-- ==== Sys2Proof/Machine/VecOps.lean ====
section
/-!
DEFINITION. What each vector operation computes on register values (R200 to R235): pure functions of 512-bit operands.
-/
namespace Sys2Proof.Machine

/-- One lane's result with the exception kinds of R589. -/
structure LaneOut where
  val : Nat
  nan : Bool := false
  ovf : Bool := false
  sat : Bool := false
  inv : Bool := false
  deriving DecidableEq, Repr

/-- A result register with the lanes that met each exception kind: NaN result, overflow, saturation, invalid operation. -/
structure VOut where
  vec : Vec
  exc : List Nat := [0, 0, 0, 0]
  deriving DecidableEq, Repr

def laneCount (p : LaneOut → Bool) (ls : List LaneOut) : Nat := (ls.filter p).length
/-- Packs lanes of width `w`, lane 0 lowest; bits above are 0. -/
def packOut (w : Nat) (ls : List LaneOut) : VOut :=
  ⟨vecOf w (ls.map LaneOut.val), [laneCount LaneOut.nan ls, laneCount LaneOut.ovf ls, laneCount LaneOut.sat ls, laneCount LaneOut.inv ls]⟩

/-- An exact result rounded once to a format by RNE (R126), with its exceptions. -/
def fpOut (f : Fmt) (ops : List FV) (r : FV) : LaneOut :=
  let v := f.rne r
  let d := f.dec v
  { val := v, nan := d.isNan, ovf := d.isInf && !r.isInf, inv := d.isNan && !ops.any FV.isNan }

/-- Lanes of a register at a type. -/
def lanesTy (t : Nat) (v : Vec) : List Nat := lanesOf (tyWidth t) (tyLanes t) v.toNat

/-! VARITH (R207, R208). -/

def intArith (fn a b : Nat) : Nat :=
  let x := sext 32 a
  let y := sext 32 b
  wrapInt 32 (match fn with
    | 0 => x + y
    | 1 => x - y
    | 2 => x * y
    | 3 | 5 => if x ≤ y then x else y
    | 4 | 6 => if x ≤ y then y else x
    | 7 => if x < 0 then -x else x
    | _ => -x)

def fpArith (f : Fmt) (fn a b : Nat) : LaneOut :=
  let x := f.dec a
  let y := f.dec b
  match fn with
  | 0 => fpOut f [x, y] (x.add y)
  | 1 => fpOut f [x, y] (x.sub y)
  | 2 => fpOut f [x, y] (x.mul y)
  | 3 => fpOut f [x, y] (x.min y)
  | 4 => fpOut f [x, y] (x.max y)
  | 5 => fpOut f [x, y] (x.minNum y)
  | 6 => fpOut f [x, y] (x.maxNum y)
  | 7 => fpOut f [x] x.abs
  | _ => fpOut f [x] x.negate

def varithVal (t fn : Nat) (va vb : Vec) : VOut :=
  packOut (tyWidth t) (List.zipWith (fun a b => if t = tyInt32 then { val := intArith fn a b } else fpArith (tyFmt t) fn a b)
    (lanesTy t va) (lanesTy t vb))

/-! VFMA, VFMS, VFNMA (R209). -/

/-- Exact a·b + c with the signs of the form: 0 VFMA, 1 VFMS, 2 VFNMA. -/
def fmaForm (k : Nat) (a b c : FV) : FV :=
  match k with
  | 0 => a.fma b c
  | 1 => a.fma b c.negate
  | _ => (a.negate).fma b c

def vfmaVal (k t : Nat) (va vb vc : Vec) : VOut :=
  let f := tyFmt t
  packOut (tyWidth t) ((List.range (tyLanes t)).map fun i =>
    let x := f.dec ((lanesTy t va).getD i 0)
    let y := f.dec ((lanesTy t vb).getD i 0)
    let z := f.dec ((lanesTy t vc).getD i 0)
    fpOut f [x, y, z] (fmaForm k x y z))

/-! VCMP, VSEL, VBIT, VSHUF (R211 to R214). -/

def cmpFp (fn : Nat) (a b : FV) : Bool :=
  let u := a.isNan || b.isNan
  match fn with
  | 0 => !u && a.cmpNum b == .eq
  | 1 => u || a.cmpNum b != .eq
  | 2 => !u && a.cmpNum b == .lt
  | 3 => !u && a.cmpNum b != .gt
  | 4 => !u && a.cmpNum b == .gt
  | 5 => !u && a.cmpNum b != .lt
  | 6 => u
  | 7 => !u
  | _ => a.isInf
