-- ==== Sys2Proof/Machine/Ring.lean ====
section
/-!
DEFINITION. Bench-ring operations: reductions in scope 1 and 2 and chained scans over the 64 cores of a bench (R224 to R226, R231).
-/
namespace Sys2Proof.Machine

/-- Counts vector exceptions of a class (R589) (log 50). -/
def State.countExc (s : State) (c : CoreId) (cls : Nat) (e : List Nat) : State :=
  (List.range 4).foldl (fun s k => s.countCore c (0x10 + 4 * cls + k) (e.getD k 0)) s

/-- Vector-slot opcodes of the ring. -/
def opVred : Nat := 0x0a

/-- Records the first ring fault of a segment and reports it (R226, R237). -/
def State.ringFault (s : State) (b : BenchId) (cause core : Nat) : State :=
  let s := s.countBench b 0x2a none 1
  let s := if (s.bench b).ringFaulted then s
    else (s.setReg (benchKey b 0x218) (faultWord (cause + 8 + core * 16) s.stepNo)).updBench b fun x => { x with ringFaulted := true }
  s.benchDeadline b

/-- The value one core gives a ring reduction at each lane, and whether it counts an empty reduction (R225). -/
def ringGive (v : RVote) : List Nat × Bool :=
  let op := v.func % 4
  let msk := v.func.testBit 2
  if v.func / 8 = 2 then
    let r := laneRed v.ty op msk v.va v.vb
    ([r.1], r.2)
  else
    let on := (List.range (tyLanes v.ty)).map fun i => takesPart v.ty msk v.vb i
    ((List.range (tyLanes v.ty)).map fun i =>
      if on.getD i false then (lanesTy v.ty v.va).getD i 0 else redIdent v.ty op, !on.any id)

/-- A ring reduction's result register (R221, R224). -/
def ringResult (vs : List RVote) (ty func : Nat) : Vec :=
  let gs := vs.map fun v => (ringGive v).1
  let op := func % 4
  let tree := fun i => treeFold (redNode ty op) 0 (gs.map fun g => g.getD i 0)
  if func / 8 = 2 then redSpread ty (tree 0)
  else vecOf (tyWidth ty) ((List.range (tyLanes ty)).map tree)

/-- Exceptions of a ring reduction in one core's destination (log 50). -/
def ringExc (vs : List RVote) (ty func : Nat) (val : Vec) : List Nat :=
  let gs := vs.map fun v => (ringGive v).1
  (lanesTy (redTy ty) val).zipIdx.foldl (fun e r =>
    addExc e (resExc ty 1 (gs.map fun g => g.getD (if func / 8 = 2 then 0 else r.2) 0) r.1)) [0, 0, 0, 0]

/-- Results of a chained scan in core order with its exceptions, each with the poison of every core up to it (R231). -/
def chainGo (ty op : Nat) : List RVote → Option Nat → Bool → List (RVote × List Nat × List Nat × Bool)
  | [], _, _ => []
  | v :: vs, c, p =>
    let y := scanVal ty op v.va v.vb c
    (v, y, scanExc ty op v.va v.vb c y, p || v.poison) :: chainGo ty op vs (some (y.getD 15 0)) (p || v.poison)

/-- Poisons the destination registers of a broken operation. -/
def State.ringPoison (s : State) (b : BenchId) (vs : List RVote) : State :=
  vs.foldl (fun s v => s.updCore (b.coreAt (Fin.ofNat 64 v.core)) fun x => x.markReg (vReg v.vd) true) s

/-- Closes the ring operation of the cycle in which its votes were cast. -/
def State.closeRing (s : State) (b : BenchId) : State :=
  let x := s.bench b
  let vs := x.rvotes
  match vs with
  | [] => s
  | ref :: _ =>
    let t := x.rcycle
    let missing := (List.range 64).find? fun i => !(vs.any fun v => v.core == i)
    let differs := vs.find? fun v => v.op != ref.op || v.func != ref.func || v.ty != ref.ty
    let fault : Option (Nat × Nat) := match missing with
      | some i => some (1, i)
      | none => match differs with
        | some v => some (2, v.core)
        | none => if t < x.ringHeld then some (3, ref.core) else none
    let s := s.setBench b { x with rvotes := [] }
    match fault with
    | some f => (s.ringPoison b vs).ringFault b f.1 f.2
    | none =>
      let s := s.countBench b 0x29 none 1
      let post := fun (s : State) (v : RVote) (dst : Dst) (val : Vec) (bad : Bool) =>
        s.updCore (b.coreAt (Fin.ofNat 64 v.core)) fun c =>
          c.addResult ⟨t + v.late - 1, 2, dst, val, bad || c.hold == .halted, c.region.isSome⟩
      if ref.op = opVred then
        let s := s.updBench b fun x => { x with ringHeld := t + 8 }
        let val := ringResult vs ref.ty ref.func
        let bad := vs.any RVote.poison
        let exc := ringExc vs ref.ty ref.func val
        vs.foldl (fun s v =>
          let s := s.countExc (b.coreAt (Fin.ofNat 64 v.core)) 2 exc
          let s := if (ringGive v).2 then s.countBench b 0x43 (some v.core) 1 else s
          post s v (.v v.vd) val bad) s
      else
        let s := (s.updBench b fun x => { x with ringHeld := t + ref.late }).countBench b 0x48 none 1
        let c0 := if ref.func.testBit 2 then some ref.carry.toNat else none
        (chainGo ref.ty (ref.func % 4) vs c0 false).foldl (fun s r =>
          let s := s.countExc (b.coreAt (Fin.ofNat 64 r.1.core)) 2 r.2.2.1
          let s := post s r.1 (.v r.1.vd) (vecOf 32 r.2.1) r.2.2.2
          post s r.1 (.carry s.job.segStart) (BitVec.ofNat 512 (r.2.1.getD 15 0)) r.2.2.2) s

/-- Adds a core's vote in core order. -/
def insertRVote : List RVote → RVote → List RVote
  | [], v => [v]
  | q :: qs, v => if v.core < q.core then v :: q :: qs else q :: insertRVote qs v
def insertMVote : List MVote → MVote → List MVote
  | [], v => [v]
  | q :: qs, v => if v.core < q.core then v :: q :: qs else q :: insertMVote qs v

end Sys2Proof.Machine
end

++++++++++++++++++++

*Required action*
Transcribe only the lines from the beginning of the entries to the line with "let d := f.dec v", inclusive, exactly as written.

*Exercise solution*
-- ==== Sys2Proof/Machine/VecOps.lean ====
section
/-!
DEFINITION. What each vector operation computes on register values (R200 to R235): pure functions of 512-bit operands.
-/
namespace Sys2Proof.Machine

/-- One lane's result with the exception kinds of R589. -/
structure LaneOut where
  val : Nat
  nan : Bool := false
  ovf : Bool := false
  sat : Bool := false
  inv : Bool := false
  deriving DecidableEq, Repr

/-- A result register with the lanes that met each exception kind: NaN result, overflow, saturation, invalid operation. -/
structure VOut where
  vec : Vec
  exc : List Nat := [0, 0, 0, 0]
  deriving DecidableEq, Repr

def laneCount (p : LaneOut → Bool) (ls : List LaneOut) : Nat := (ls.filter p).length
/-- Packs lanes of width `w`, lane 0 lowest; bits above are 0. -/
def packOut (w : Nat) (ls : List LaneOut) : VOut :=
  ⟨vecOf w (ls.map LaneOut.val), [laneCount LaneOut.nan ls, laneCount LaneOut.ovf ls, laneCount LaneOut.sat ls, laneCount LaneOut.inv ls]⟩

/-- An exact result rounded once to a format by RNE (R126), with its exceptions. -/
def fpOut (f : Fmt) (ops : List FV) (r : FV) : LaneOut :=
  let v := f.rne r
  let d := f.dec v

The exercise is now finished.